-- ==== Sys2Proof/Laws/PerInstr.lean ====
section
/-! SUPPORT. The statements made per instruction. Family `SelectsOwnRow`: the word of an instruction selects the row of
the opcode table that bears its name, and its operands are in the ranges the assembler form gives them (R55, R59, R62). -/

namespace Sys2Proof.Laws.SelectsOwnRow

/-- What the family says of an instruction. -/
def Statement (i : Instr) : Prop :=
  i.wellFormed = true ∧ i.toAsm.toInstr = some i ∧
  ∃ r ∈ opTable, r.mnemonic = i.mnemonic ∧ r.selects (encode i) = true

theorem halt : Statement .halt := by
  refine ⟨rfl, rfl, { mnemonic := "HALT", mask := 0xFFFF, pattern := 0x0000 }, ?_, rfl, ?_⟩ <;> decide

theorem ret : Statement .ret := by
  refine ⟨rfl, rfl, { mnemonic := "RET", mask := 0xFFFF, pattern := 0x00EE }, ?_, rfl, ?_⟩ <;> decide

theorem call (nnn : Target) : Statement (.call nnn) := by
  have h := nnn.isLt
  refine ⟨?_, ?_, { mnemonic := "CALL", mask := 0xF000, pattern := 0x2000 }, by decide, rfl, ?_⟩
  · simpa [Instr.wellFormed, Instr.toAsm, AsmInstr.wellFormed] using h
  · simp only [Instr.toAsm, AsmInstr.toInstr, h, if_true, BitVec.ofNat_toNat, BitVec.setWidth_eq]
  · simp only [OpRow.selects, encode, beq_iff_eq]
    ext i hi
    simp only [BitVec.getElem_and, BitVec.getElem_append]
    split
    · rename_i hlt
      have : i < 12 := hlt
      interval_cases i <;> simp
    · rename_i hlt
      have : ¬ i < 12 := hlt
      interval_cases i <;> first | omega | simp [BitVec.getElem_eq_testBit_toNat, Nat.testBit, Config.addrField]

theorem add (x y : RegIndex) : Statement (.add x y) := by
  refine ⟨?_, ?_, { mnemonic := "ADD", mask := 0xF00F, pattern := 0x8004 }, by decide, rfl, ?_⟩
  · simp [Instr.wellFormed, Instr.toAsm, AsmInstr.wellFormed]
  · simp [Instr.toAsm, AsmInstr.toInstr]
  · revert x y; decide

end Sys2Proof.Laws.SelectsOwnRow
end

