-- ==== Sys2Proof/Laws/Step.lean ====
section
/-! SUPPORT. What each meaning and the step can do, said once: later proofs cite these and do not unfold them. -/

namespace Sys2Proof.Machine

/-- CALL either pushes and jumps, or finds the stack full (R95). -/
theorem execCall_cases {nnn : Target} {s t : State} (h : execCall nnn s = .next t) :
    (∃ hsp : s.sp.val < Config.stackDepth,
      t = { s with stack := s.stack.set s.sp.val s.pc, sp := ⟨s.sp.val + 1, Nat.succ_lt_succ hsp⟩,
                   pc := targetAddress nnn }) ∨
    (s.sp.val = Config.stackDepth ∧ t = s.raise .stackOverflowError) := by
  unfold execCall at h
  split at h
  · rename_i s' hp
    obtain ⟨hsp, rfl⟩ := State.push_some hp
    exact .inl ⟨hsp, (Host.Outcome.next.inj h).symm⟩
  · exact .inr ⟨State.push_none.1 ‹_›, (Host.Outcome.next.inj h).symm⟩

/-- RET either pops and jumps, or finds the stack empty (R96). -/
theorem execRet_cases {s t : State} (h : execRet s = .next t) :
    (∃ (_ : 0 < s.sp.val) (hix : s.sp.val - 1 < Config.stackDepth),
      t = { s with sp := ⟨s.sp.val - 1, Nat.lt_of_le_of_lt (Nat.sub_le _ _) s.sp.isLt⟩,
                   pc := s.stack[s.sp.val - 1] }) ∨
    (s.sp.val = 0 ∧ t = s.raise .stackUnderflowError) := by
  unfold execRet at h
  split at h
  · rename_i v s' hp
    obtain ⟨hsp, hix, rfl, rfl⟩ := State.pop_some hp
    exact .inl ⟨hsp, hix, (Host.Outcome.next.inj h).symm⟩
  · exact .inr ⟨State.pop_none.1 ‹_›, (Host.Outcome.next.inj h).symm⟩

/-- A step exists only while the loop runs, and is then one pass of the loop (R80). -/
theorem step_next {s t : State} (h : step s = .next t) : s.run = .running ∧ cycle s = .next t := by
  unfold step at h
  split at h
  · cases h
  · exact ⟨‹_›, h⟩
  · cases h
  · unfold surfaceFault at h
    split at h <;> cases h

theorem step_of_running {s : State} (h : s.run = .running) : step s = cycle s := by
  simp [step, h]

/-- A pass of the loop is refused its fetch, or dispatches the word it fetched (R81). -/
theorem cycle_cases {s t : State} (h : cycle s = .next t) :
    (s.fetch = none ∧ t = s.raise .memoryBoundsError) ∨
    (∃ w, s.fetch = some w ∧ dispatchWord w s.advancePc = .next t) := by
  unfold cycle at h
  split at h
  · exact .inl ⟨‹_›, (Host.Outcome.next.inj h).symm⟩
  · exact .inr ⟨_, ‹_›, h⟩

/-- A dispatched word runs its instruction, or is fatal (R83, R85). -/
theorem dispatchWord_cases {w : Word} {s t : State} (h : dispatchWord w s = .next t) :
    (∃ i, decode w = .operation i ∧ exec i s = .next t) ∨
    (∃ v, decode w = .unimplemented v ∧ t = s.raise (.unimplementedOpcodeError v)) := by
  unfold dispatchWord at h
  split at h
  · exact .inl ⟨_, ‹_›, h⟩
  · exact .inr ⟨_, ‹_›, (Host.Outcome.next.inj h).symm⟩

end Sys2Proof.Machine
end

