/-- The `pc` advanced past a fetched word is at most 4096 (R18). -/
theorem advancePc (hs : s.Inv) (hrun : s.run = .running) {w : Word} (hf : s.fetch = some w) : s.advancePc.Inv := by
  refine hs.setPc hrun (advancePc_toNat_of_fetch hf ▸ ?_)
  obtain ⟨hpc, -⟩ := State.fetch_some.1 hf
  exact hpc

/-- The loop starts or halts: no record is written. -/
theorem setRun (hs : s.Inv) {v : RunState} (hrun : s.run ≠ .faulted) (hf : v ≠ .faulted) (hp : v ≠ .preload) :
    (s.setRun v).Inv :=
  of_not_preload hp hs.memWf hs.pcRange hs.liveEntries (by simp [hf, hs.fault_eq_none hrun])

theorem writeReg (hs : s.Inv) (i : RegIndex) (v : Byte) : (s.writeReg i v).Inv :=
  ⟨hs.memWf, hs.pcRange, hs.liveEntries, hs.faultRecord, hs.preloadFresh⟩

theorem writeMem (hs : s.Inv) (a : Addr) (b : Byte) : (s.writeMem a b).Inv :=
  ⟨Memory.write_wf s.mem a b hs.memWf, hs.pcRange, hs.liveEntries, hs.faultRecord, hs.preloadFresh⟩

/-- A pushed link in range joins the live entries (R22). -/
theorem push (hs : s.Inv) (hrun : s.run = .running) {v : Word} (hlo : 2 ≤ v.toNat) (hhi : v.toNat ≤ Config.memSize)
    (h : s.push v = some t) : t.Inv := by
  obtain ⟨hsp, rfl⟩ := State.push_some h
  refine of_not_preload (by simp [hrun]) hs.memWf hs.pcRange (fun i hi => ?_) hs.faultRecord
  by_cases hisp : s.sp.val = i.val
  · simp [hisp, hlo, hhi]
  · have hlive : i.val < s.sp.val := by
      simp only at hi
      omega
    simpa [hisp] using hs.liveEntries i hlive

/-- The popped entry was live, hence in range, and the entries below it stay live (R22). -/
theorem pop (hs : s.Inv) (hrun : s.run = .running) {v : Word} (h : s.pop = some (v, t)) :
    t.Inv ∧ v.toNat ≤ Config.memSize := by
  obtain ⟨hsp, hix, rfl, rfl⟩ := State.pop_some h
  refine ⟨of_not_preload (by simp [hrun]) hs.memWf hs.pcRange (fun i hi => hs.liveEntries i ?_) hs.faultRecord, ?_⟩
  · simp only at hi
    omega
  · obtain ⟨-, hhi⟩ := hs.liveEntries ⟨s.sp.val - 1, hix⟩ (Nat.sub_lt hsp one_pos)
    exact hhi

end State.Inv

/-! ### Steps and host operations -/

/-- A step keeps the invariant: each outcome is made of operations that do. -/
theorem Transition.inv {s t : State} (h : Transition s t) (hs : s.Inv) (hrun : s.run = .running) : t.Inv := by
  cases h with
  | bounds hf => exact hs.raise _
  | unimplemented hf hd => exact (hs.advancePc hrun hf).raise _
  | halt hf => exact (hs.advancePc hrun hf).setRun (by simp [hrun]) nofun nofun
  | @call nnn hf hsp =>
    have ha := hs.advancePc hrun hf
    have hlink := advancePc_toNat_of_fetch hf
    have hlt : nnn.toNat < 4096 := nnn.isLt
    have hpushed := ha.push hrun (by omega) ha.pcRange (State.push_of_room (s := s.advancePc) s.advancePc.pc hsp)
    exact hpushed.setPc hrun ((targetAddress_toNat nnn).trans_le hlt.le)
  | overflow hf hsp => exact (hs.advancePc hrun hf).raise _
  | ret hf hsp hix =>
    obtain ⟨hpopped, htop⟩ := (hs.advancePc hrun hf).pop hrun (State.pop_of_live (s := s.advancePc) hsp hix)
    exact hpopped.setPc hrun htop
  | underflow hf hsp => exact (hs.advancePc hrun hf).raise _
  | add hf => exact ((hs.advancePc hrun hf).writeReg _ _).writeReg _ _

/-- A step keeps the invariant (R18, R22, R25). -/
theorem State.Inv.step {s t : State} (hs : s.Inv) (h : Machine.step s = .next t) : t.Inv := by
  obtain ⟨hrun, htr⟩ := step_eq_next_iff.1 h
  exact htr.inv hs hrun

/-- HostWriteReg keeps the invariant (R153). -/
theorem State.Inv.hostWriteReg {s t : State} {i v : Nat} (hs : s.Inv) (h : Machine.hostWriteReg i v s = .next t) :
    t.Inv := by
  obtain ⟨-, -, rfl⟩ := hostWriteReg_next h
  exact hs.writeReg _ _

/-- HostWriteMem keeps the invariant (R153). -/
theorem State.Inv.hostWriteMem {s t : State} {a v : Nat} (hs : s.Inv) (h : Machine.hostWriteMem a v s = .next t) :
    t.Inv := by
  obtain ⟨-, -, rfl⟩ := hostWriteMem_next h
  exact hs.writeMem _ _

/-- HostRun keeps the invariant (R154). -/
theorem State.Inv.hostRun {s t : State} (hs : s.Inv) (h : Machine.hostRun s = .next t) : t.Inv := by
  obtain ⟨hrun, rfl⟩ := hostRun_next h
  exact hs.setRun (by simp [hrun]) nofun nofun

/-! ### Reset and reachability -/

@[simp] theorem State.reset_x_get (i : RegIndex) : State.reset.x[i] = 0 := by
  simp [State.reset]

@[simp] theorem State.reset_stack_get (i : Fin Config.stackDepth) : State.reset.stack[i] = 0 := by
  simp [State.reset]

theorem State.Inv.reset : State.reset.Inv where
  memWf := Memory.nil_wf
  pcRange := Nat.zero_le _
  liveEntries _ hi := absurd hi (Nat.not_lt_zero _)
  faultRecord := iff_of_false nofun (not_not.2 rfl)
  preloadFresh _ := ⟨rfl, rfl, State.reset_stack_get⟩

end Sys2Proof.Machine

namespace Sys2Proof

open Sys2Proof.Machine

/-- Every state the hardware can be in meets the invariant. -/
theorem Reachable.inv {s : State} (h : Reachable s) : s.Inv := by
  induction h with
  | reset => exact State.Inv.reset
  | writeReg _ hw hs => exact hs.hostWriteReg hw
  | writeMem _ hw hs => exact hs.hostWriteMem hw
  | run _ hr hs => exact hs.hostRun hr
  | step _ hst hs => exact hs.step hst

end Sys2Proof
end

section
/-! Canonical memories are determined by what they read (R23). -/

namespace Sys2Proof.Machine.Memory

/-- A canonical memory lists exactly the bytes that differ from the reset contents. -/
theorem mem_iff_lookup {m : Memory} (hm : m.wf) (c : Host.Cell) : c ∈ m ↔ m.lookup c.1 = c.2 ∧ c.2 ≠ 0 := by
  obtain ⟨a, b⟩ := c
  induction m with
  | nil =>
    simp only [List.not_mem_nil, lookup_nil, false_iff]
    rintro ⟨h, hne⟩
    exact hne h.symm
  | cons d rest ih =>
    obtain ⟨k, v⟩ := d
    have hlt := head_lt hm
    have hv : v ≠ 0 := (hm.2 (k, v) (by simp)).2
    by_cases hak : a = k
    · subst hak
      have hnot : (a, b) ∉ rest := fun h => Nat.lt_irrefl a (hlt _ h)
      simp only [List.mem_cons, hnot, or_false, lookup_cons, if_true, Prod.mk.injEq, true_and]
      exact ⟨fun h => ⟨h.symm, h ▸ hv⟩, fun h => h.1.symm⟩
    · simp [hak, ih (tail_wf hm)]

/-- A canonical memory reads as the reset contents past its last address. -/
theorem lookup_out_of_range {m : Memory} (hm : m.wf) {a : Nat} (ha : Config.memSize ≤ a) : m.lookup a = 0 :=
  lookup_eq_zero_of_unlisted m a fun c hc => by
    have := (hm.2 c hc).1
    omega

theorem lookup_ext {m n : Memory} (hm : m.wf) (hn : n.wf) (h : ∀ a : Addr, m.read a = n.read a) (a : Nat) :
    m.lookup a = n.lookup a := by
  by_cases ha : a < Config.memSize
  · exact h ⟨a, ha⟩
  · rw [lookup_out_of_range hm (not_lt.1 ha), lookup_out_of_range hn (not_lt.1 ha)]

/-- No address is listed twice. -/
theorem nodup {m : Memory} (hm : m.wf) : m.Nodup :=
  hm.1.imp fun hlt heq => Nat.ne_of_lt hlt (congrArg Prod.fst heq)

/-- Canonical memories are determined by their reads: the same entries, in the same order. -/
theorem eq_of_read_eq {m n : Memory} (hm : m.wf) (hn : n.wf) (h : ∀ a : Addr, m.read a = n.read a) : m = n := by
  have hperm : m.Perm n := (List.perm_ext_iff_of_nodup (nodup hm) (nodup hn)).2 fun c => by
    rw [mem_iff_lookup hm, mem_iff_lookup hn, lookup_ext hm hn h]
  exact hperm.eq_of_pairwise (fun c d _ _ hcd hdc => absurd hcd (Nat.lt_asymm hdc)) hm.1 hn.1

end Sys2Proof.Machine.Memory
end

section
/-! The statements on the state, settled. -/

namespace Sys2Proof.Proofs

open Sys2Proof Sys2Proof.Machine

:: WORK ORDER ::
Your answer must consist only of the lines from the start of the records above through the line with "the opcode table", each retyped exactly.

:: RESULT BELOW ::
-- ==== Sys2Proof/Laws/PerInstr.lean ====
section
/-! SUPPORT. The statements made per instruction. Family `SelectsOwnRow`: the word of an instruction selects the row of
the opcode table that bears its name, and its operands are in the ranges the assembler form gives them (R55, R59, R62). -/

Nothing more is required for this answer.